▸ What the task asks: Using the entries below, write out the line with "truncated at the 64th fractional bit. -/", the line with "a.toNat / b.toNat < 2 ^ 64 →", and every line in between, exactly as each is written.
◇ ◇ ◇ ◇ ◇ ◇ ◇
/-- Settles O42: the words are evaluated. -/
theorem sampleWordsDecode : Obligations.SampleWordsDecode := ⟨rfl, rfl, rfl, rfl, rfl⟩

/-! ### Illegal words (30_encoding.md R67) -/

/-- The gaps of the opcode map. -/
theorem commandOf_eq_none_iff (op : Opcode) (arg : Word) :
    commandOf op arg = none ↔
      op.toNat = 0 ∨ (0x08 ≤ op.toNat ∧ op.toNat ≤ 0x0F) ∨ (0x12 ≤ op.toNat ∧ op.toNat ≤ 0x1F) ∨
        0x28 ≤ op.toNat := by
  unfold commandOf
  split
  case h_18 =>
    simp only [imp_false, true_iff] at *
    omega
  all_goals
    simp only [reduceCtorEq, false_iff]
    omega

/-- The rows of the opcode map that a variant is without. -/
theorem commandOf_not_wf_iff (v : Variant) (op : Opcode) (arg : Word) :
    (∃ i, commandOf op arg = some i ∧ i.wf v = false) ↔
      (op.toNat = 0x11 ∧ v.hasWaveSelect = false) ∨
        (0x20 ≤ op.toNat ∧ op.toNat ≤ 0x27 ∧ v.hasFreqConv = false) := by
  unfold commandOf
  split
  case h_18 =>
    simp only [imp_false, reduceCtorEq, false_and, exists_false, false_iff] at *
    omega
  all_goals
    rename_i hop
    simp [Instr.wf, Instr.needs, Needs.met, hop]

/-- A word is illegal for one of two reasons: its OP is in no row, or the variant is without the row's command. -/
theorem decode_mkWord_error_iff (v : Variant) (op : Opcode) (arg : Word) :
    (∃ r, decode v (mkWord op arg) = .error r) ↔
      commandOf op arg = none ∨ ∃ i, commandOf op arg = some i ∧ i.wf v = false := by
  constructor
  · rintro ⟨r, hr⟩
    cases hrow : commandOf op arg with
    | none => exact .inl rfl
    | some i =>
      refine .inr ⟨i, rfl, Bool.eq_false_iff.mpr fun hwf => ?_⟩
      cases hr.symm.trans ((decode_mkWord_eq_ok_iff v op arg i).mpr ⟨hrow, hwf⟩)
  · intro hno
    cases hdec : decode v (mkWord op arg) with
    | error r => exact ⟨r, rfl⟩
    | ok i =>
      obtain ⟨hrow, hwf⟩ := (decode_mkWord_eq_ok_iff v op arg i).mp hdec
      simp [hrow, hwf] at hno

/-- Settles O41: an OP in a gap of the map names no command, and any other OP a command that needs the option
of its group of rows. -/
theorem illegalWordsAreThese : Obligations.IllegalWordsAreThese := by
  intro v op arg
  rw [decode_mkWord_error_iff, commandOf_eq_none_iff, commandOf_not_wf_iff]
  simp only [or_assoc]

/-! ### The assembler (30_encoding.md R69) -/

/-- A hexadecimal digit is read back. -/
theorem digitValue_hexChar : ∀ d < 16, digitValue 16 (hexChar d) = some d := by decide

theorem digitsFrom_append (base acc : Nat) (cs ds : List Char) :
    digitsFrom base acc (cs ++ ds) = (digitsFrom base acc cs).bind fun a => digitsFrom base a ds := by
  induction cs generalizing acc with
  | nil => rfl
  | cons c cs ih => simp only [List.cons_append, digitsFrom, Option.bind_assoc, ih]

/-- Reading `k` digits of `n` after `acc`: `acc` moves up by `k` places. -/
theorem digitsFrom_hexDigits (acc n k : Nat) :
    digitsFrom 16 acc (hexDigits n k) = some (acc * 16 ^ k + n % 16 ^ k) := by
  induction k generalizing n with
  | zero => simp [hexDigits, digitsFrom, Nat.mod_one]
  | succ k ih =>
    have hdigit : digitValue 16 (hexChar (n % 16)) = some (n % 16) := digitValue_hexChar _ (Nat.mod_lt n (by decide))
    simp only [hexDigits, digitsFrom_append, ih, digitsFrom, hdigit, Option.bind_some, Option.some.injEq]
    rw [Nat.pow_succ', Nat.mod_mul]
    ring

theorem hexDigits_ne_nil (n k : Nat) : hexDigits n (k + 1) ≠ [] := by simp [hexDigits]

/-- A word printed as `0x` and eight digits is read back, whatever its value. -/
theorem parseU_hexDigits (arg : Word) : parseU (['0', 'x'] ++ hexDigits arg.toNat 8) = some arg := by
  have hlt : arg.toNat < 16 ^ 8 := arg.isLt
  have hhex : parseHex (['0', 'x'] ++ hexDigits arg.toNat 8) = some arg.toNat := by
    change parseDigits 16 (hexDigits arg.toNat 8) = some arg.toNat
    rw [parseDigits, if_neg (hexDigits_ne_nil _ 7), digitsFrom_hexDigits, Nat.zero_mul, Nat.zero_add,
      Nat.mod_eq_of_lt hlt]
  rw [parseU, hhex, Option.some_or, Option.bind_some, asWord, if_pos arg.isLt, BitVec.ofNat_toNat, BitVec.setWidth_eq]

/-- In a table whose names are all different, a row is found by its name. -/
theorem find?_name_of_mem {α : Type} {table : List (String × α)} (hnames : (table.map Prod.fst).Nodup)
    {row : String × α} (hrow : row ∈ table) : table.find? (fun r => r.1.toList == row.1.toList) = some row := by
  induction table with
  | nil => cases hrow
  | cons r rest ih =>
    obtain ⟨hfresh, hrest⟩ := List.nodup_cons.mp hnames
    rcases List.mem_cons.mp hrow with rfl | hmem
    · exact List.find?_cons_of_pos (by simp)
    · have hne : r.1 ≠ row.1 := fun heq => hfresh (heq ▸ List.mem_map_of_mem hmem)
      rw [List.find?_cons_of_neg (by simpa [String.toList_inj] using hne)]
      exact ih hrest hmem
◇ ◇ ◇ ◇ ◇ ◇ ◇
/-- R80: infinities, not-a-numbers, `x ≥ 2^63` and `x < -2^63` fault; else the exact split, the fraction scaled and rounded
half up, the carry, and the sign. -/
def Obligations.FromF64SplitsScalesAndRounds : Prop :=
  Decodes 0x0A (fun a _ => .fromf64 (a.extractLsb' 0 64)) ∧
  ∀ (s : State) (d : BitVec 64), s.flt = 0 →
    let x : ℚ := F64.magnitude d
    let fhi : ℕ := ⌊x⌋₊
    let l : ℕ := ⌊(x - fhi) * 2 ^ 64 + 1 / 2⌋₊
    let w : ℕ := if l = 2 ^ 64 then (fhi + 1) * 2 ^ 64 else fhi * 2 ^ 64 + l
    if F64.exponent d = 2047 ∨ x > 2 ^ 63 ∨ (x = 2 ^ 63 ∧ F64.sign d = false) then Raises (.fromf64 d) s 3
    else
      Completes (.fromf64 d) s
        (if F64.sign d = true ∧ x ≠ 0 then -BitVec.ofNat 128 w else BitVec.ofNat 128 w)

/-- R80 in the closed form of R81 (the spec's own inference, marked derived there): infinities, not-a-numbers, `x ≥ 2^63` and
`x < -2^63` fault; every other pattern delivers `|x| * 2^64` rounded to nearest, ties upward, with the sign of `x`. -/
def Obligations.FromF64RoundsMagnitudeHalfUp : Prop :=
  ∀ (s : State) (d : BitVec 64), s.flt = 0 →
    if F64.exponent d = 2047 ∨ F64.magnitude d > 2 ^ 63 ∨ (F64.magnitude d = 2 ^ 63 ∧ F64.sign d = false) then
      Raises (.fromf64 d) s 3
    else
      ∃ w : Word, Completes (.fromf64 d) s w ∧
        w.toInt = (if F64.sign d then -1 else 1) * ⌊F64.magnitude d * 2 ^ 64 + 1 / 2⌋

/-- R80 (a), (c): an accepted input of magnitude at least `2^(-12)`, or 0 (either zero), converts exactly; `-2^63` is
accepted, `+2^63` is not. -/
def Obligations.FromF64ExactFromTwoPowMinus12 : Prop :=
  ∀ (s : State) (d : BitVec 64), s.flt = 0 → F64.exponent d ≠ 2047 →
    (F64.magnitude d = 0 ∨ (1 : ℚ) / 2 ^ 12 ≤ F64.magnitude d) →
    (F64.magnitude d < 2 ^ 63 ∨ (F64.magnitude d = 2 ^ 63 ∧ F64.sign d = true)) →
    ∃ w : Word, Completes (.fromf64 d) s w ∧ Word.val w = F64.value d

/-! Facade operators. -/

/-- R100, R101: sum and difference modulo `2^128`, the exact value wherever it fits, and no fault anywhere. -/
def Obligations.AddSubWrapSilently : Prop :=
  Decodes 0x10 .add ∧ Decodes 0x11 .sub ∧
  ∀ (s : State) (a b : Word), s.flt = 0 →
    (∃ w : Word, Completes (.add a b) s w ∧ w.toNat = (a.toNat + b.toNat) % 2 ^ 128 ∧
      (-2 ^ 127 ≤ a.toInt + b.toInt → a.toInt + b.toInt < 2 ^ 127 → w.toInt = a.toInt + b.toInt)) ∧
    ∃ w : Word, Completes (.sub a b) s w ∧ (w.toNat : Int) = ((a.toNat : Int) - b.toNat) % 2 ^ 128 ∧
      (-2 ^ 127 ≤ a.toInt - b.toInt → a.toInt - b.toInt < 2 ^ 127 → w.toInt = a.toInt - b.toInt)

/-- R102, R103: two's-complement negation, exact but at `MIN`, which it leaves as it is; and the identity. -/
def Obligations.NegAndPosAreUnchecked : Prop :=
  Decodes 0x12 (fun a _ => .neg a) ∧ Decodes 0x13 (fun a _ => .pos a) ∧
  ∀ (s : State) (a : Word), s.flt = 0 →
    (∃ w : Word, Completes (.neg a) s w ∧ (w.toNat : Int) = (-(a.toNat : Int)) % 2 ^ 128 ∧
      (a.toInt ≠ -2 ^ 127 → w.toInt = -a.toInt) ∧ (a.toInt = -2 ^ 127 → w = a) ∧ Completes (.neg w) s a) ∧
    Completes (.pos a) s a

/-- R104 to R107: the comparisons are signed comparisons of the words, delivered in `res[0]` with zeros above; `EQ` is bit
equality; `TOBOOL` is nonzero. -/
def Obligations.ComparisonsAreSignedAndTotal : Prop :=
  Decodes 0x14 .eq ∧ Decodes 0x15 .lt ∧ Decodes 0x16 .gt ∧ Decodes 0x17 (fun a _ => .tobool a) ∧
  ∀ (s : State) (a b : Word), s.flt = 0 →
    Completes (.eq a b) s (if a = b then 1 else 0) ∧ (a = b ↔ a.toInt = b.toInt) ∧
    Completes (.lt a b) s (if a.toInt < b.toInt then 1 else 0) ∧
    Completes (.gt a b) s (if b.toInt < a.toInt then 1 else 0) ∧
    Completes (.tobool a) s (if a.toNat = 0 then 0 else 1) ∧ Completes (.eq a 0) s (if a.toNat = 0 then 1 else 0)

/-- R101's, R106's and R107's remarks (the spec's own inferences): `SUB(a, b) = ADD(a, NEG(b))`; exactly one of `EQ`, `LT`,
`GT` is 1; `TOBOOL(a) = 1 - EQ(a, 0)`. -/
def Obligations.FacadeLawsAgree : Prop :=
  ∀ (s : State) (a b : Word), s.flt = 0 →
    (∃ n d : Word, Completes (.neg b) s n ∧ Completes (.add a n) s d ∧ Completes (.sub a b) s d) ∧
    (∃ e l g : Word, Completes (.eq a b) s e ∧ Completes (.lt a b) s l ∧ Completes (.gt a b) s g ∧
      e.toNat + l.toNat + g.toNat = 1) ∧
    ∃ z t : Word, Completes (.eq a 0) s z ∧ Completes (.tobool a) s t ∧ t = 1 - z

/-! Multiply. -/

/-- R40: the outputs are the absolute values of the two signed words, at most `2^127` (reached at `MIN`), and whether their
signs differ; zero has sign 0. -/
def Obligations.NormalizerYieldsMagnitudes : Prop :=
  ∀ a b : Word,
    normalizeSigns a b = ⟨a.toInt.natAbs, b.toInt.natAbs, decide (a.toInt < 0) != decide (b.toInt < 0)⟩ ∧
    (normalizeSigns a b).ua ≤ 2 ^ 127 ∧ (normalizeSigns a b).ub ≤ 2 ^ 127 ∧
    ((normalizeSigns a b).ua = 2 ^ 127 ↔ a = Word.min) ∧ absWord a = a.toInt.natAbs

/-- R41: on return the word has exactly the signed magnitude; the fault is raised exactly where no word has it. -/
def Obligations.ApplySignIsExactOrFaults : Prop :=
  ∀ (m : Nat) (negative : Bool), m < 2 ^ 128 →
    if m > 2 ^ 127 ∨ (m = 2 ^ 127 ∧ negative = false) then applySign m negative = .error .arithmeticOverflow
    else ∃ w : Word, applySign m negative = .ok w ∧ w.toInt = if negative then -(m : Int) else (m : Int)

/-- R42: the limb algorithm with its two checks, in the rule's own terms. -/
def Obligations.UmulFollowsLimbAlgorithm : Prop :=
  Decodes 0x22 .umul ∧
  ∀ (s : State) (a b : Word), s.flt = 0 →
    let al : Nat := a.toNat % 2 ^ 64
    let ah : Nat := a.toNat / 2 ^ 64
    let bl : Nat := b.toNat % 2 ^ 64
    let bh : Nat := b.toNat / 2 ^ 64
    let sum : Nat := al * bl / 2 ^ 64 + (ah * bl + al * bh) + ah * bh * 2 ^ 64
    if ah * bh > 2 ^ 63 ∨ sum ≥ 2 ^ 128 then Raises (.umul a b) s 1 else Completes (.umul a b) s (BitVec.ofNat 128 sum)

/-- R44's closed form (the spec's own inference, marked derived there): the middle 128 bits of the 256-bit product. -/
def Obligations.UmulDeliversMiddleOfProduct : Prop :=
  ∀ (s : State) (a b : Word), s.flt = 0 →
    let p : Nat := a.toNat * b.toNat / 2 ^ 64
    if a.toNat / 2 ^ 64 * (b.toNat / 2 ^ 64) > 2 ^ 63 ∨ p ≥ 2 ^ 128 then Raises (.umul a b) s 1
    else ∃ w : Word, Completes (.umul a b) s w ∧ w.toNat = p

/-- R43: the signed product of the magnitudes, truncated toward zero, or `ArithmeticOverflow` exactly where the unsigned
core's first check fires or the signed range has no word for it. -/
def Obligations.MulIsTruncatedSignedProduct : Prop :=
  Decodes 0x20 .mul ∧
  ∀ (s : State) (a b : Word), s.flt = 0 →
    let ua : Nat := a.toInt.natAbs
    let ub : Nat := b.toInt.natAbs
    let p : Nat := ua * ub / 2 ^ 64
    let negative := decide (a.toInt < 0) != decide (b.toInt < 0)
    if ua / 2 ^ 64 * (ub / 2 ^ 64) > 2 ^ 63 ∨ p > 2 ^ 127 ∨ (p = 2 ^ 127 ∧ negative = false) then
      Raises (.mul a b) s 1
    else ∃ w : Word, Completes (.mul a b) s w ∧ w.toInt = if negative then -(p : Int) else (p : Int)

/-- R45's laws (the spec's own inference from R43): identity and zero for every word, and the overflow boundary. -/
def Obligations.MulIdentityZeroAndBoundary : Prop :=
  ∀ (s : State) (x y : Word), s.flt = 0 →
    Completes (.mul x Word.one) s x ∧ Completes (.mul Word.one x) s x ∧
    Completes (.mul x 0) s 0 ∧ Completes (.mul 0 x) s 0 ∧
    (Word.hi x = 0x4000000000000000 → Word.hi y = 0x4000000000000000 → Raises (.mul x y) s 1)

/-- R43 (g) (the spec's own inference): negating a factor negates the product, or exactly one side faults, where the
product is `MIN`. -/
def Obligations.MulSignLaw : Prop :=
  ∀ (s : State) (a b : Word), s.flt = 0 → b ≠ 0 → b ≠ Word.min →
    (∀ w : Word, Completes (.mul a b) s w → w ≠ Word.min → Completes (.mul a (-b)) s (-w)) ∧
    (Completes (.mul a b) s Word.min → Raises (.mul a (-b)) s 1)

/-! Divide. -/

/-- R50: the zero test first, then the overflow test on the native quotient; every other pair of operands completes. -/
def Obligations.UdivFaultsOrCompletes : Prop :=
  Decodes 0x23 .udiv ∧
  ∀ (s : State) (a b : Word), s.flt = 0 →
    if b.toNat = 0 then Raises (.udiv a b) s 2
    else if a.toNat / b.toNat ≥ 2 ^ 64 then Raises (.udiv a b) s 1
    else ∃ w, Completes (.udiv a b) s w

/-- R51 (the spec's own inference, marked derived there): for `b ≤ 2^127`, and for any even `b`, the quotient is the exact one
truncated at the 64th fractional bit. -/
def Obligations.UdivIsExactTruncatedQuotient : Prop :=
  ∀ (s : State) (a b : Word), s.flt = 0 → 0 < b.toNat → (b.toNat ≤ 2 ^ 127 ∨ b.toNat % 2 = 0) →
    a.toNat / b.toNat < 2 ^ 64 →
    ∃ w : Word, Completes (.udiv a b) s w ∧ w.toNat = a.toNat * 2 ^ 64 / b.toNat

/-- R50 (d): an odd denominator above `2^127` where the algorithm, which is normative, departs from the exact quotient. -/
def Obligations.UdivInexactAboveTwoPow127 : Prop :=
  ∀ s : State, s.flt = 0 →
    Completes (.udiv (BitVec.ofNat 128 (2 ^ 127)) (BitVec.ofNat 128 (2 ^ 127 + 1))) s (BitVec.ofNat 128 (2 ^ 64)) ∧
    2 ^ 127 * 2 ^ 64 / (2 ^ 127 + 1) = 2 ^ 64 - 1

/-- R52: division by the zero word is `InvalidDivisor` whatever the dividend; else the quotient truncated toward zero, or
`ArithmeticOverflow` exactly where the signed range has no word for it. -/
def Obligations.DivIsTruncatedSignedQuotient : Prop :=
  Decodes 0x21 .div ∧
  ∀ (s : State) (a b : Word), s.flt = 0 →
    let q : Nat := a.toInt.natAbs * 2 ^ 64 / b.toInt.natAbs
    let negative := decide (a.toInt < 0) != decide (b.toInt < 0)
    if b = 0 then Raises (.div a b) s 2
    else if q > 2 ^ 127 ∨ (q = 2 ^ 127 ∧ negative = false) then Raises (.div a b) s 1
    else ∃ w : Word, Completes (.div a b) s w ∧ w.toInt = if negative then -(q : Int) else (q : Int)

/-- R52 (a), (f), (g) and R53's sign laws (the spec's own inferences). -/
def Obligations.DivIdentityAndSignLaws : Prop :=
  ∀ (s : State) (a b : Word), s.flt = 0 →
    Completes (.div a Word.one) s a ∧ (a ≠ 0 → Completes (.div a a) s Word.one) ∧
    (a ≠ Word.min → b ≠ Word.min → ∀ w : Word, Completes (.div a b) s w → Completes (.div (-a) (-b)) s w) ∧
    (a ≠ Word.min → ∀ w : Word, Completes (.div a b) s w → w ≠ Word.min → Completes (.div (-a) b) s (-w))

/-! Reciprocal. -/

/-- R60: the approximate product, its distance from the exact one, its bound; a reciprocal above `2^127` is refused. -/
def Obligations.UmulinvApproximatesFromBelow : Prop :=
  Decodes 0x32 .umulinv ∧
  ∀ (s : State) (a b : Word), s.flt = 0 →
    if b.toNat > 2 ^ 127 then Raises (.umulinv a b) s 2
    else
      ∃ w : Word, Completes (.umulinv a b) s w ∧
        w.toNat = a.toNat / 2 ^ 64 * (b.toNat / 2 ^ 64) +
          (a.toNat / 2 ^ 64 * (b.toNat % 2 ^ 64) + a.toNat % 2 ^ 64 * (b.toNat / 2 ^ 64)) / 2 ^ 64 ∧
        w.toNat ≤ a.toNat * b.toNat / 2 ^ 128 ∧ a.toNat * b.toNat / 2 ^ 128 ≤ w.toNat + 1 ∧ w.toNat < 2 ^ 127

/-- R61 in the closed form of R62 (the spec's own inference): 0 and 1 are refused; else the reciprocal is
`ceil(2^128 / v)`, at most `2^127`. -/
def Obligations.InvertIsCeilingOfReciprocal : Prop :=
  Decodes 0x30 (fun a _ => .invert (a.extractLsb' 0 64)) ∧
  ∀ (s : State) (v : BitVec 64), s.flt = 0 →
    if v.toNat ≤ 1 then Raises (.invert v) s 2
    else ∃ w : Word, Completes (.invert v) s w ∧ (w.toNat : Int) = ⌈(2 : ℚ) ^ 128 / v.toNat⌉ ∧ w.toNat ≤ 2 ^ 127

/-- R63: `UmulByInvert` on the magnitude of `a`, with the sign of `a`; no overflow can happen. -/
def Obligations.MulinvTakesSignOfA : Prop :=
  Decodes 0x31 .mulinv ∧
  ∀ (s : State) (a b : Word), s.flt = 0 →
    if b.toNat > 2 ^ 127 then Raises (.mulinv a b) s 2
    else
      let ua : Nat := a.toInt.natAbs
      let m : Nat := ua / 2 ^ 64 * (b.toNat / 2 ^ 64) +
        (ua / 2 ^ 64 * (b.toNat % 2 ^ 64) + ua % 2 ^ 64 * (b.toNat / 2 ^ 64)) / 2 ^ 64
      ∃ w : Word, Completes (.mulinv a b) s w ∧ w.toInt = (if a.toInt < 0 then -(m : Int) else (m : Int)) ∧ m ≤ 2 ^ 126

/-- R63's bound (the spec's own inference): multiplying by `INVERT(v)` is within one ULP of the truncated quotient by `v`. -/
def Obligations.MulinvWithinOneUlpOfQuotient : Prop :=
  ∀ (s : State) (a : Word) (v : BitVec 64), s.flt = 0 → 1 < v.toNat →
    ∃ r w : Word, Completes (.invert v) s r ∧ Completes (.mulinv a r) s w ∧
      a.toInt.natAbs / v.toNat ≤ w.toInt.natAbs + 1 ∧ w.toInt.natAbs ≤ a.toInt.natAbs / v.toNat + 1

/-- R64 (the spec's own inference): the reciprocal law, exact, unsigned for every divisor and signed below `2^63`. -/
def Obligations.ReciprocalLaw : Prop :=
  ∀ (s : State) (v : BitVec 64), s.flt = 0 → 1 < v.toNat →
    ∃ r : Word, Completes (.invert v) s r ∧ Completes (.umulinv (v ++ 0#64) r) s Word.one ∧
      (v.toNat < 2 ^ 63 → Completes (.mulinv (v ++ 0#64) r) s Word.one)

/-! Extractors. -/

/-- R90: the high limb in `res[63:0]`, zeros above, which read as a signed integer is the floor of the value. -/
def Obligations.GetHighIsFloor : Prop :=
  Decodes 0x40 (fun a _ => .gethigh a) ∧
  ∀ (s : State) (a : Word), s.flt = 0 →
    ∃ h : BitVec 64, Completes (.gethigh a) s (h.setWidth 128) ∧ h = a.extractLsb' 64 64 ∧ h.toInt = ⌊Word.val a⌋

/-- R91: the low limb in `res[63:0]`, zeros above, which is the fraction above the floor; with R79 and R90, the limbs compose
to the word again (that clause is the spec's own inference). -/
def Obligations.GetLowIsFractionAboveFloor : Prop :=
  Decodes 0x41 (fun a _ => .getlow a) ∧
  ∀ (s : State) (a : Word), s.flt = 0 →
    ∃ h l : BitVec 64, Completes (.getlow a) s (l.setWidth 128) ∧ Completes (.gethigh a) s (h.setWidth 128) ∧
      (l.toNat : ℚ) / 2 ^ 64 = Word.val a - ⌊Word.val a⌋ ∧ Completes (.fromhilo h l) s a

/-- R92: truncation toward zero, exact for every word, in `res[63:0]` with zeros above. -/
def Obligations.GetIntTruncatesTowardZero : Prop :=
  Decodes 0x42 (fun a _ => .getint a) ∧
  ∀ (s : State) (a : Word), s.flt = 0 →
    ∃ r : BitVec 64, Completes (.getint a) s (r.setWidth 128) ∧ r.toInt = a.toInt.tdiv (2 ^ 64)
◇ ◇ ◇ ◇ ◇ ◇ ◇
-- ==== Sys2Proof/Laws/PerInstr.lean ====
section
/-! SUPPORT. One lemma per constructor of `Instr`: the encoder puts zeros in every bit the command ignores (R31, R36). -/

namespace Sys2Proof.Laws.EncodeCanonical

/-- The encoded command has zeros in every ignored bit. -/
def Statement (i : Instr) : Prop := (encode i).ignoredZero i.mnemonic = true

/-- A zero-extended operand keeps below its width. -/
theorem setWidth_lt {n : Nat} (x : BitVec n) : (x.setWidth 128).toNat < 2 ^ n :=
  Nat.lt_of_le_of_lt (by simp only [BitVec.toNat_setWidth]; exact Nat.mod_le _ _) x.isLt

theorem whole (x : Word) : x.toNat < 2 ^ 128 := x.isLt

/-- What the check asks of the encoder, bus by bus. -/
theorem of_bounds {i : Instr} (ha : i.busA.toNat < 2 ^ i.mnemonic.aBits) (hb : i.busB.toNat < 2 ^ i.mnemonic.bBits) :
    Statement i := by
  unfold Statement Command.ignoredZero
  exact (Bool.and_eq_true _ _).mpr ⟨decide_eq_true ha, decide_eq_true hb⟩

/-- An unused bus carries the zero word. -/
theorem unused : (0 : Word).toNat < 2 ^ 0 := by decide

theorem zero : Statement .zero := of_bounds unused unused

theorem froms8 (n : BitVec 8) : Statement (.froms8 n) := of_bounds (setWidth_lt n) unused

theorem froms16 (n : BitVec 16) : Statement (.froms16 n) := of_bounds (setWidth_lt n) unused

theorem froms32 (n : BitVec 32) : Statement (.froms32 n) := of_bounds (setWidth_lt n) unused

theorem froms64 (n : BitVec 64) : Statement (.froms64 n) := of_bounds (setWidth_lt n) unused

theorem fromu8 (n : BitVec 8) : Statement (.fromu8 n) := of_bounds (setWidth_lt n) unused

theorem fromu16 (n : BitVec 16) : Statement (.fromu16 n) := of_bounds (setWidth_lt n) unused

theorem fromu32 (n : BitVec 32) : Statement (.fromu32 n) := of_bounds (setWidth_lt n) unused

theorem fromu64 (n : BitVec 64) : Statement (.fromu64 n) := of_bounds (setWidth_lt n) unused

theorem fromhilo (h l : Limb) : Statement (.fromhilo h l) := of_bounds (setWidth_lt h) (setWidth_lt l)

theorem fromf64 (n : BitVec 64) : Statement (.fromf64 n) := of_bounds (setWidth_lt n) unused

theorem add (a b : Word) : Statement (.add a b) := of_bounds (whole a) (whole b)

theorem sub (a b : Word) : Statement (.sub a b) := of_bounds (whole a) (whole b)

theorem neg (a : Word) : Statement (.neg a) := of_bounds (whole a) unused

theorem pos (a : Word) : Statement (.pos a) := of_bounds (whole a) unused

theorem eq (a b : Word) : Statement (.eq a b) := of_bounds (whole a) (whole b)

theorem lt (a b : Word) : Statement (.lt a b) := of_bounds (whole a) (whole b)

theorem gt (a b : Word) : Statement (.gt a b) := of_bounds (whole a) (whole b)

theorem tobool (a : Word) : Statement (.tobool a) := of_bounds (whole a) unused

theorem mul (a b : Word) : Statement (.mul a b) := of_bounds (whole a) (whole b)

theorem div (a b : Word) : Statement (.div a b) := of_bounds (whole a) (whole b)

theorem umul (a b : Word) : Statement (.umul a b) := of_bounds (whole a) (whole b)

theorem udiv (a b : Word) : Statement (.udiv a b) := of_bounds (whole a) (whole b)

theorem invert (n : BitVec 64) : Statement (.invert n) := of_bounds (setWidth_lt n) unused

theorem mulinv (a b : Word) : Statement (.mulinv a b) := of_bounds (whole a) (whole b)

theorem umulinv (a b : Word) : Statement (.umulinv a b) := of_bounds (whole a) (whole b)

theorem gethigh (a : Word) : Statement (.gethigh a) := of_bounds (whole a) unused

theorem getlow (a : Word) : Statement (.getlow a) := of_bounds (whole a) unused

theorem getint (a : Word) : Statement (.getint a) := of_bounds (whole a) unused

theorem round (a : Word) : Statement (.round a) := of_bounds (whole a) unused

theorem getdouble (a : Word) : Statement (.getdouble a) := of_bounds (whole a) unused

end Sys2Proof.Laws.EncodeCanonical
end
◇ ◇ ◇ ◇ ◇ ◇ ◇
▸ Exercise response:
truncated at the 64th fractional bit. -/
def Obligations.UdivIsExactTruncatedQuotient : Prop :=
  ∀ (s : State) (a b : Word), s.flt = 0 → 0 < b.toNat → (b.toNat ≤ 2 ^ 127 ∨ b.toNat % 2 = 0) →
    a.toNat / b.toNat < 2 ^ 64 →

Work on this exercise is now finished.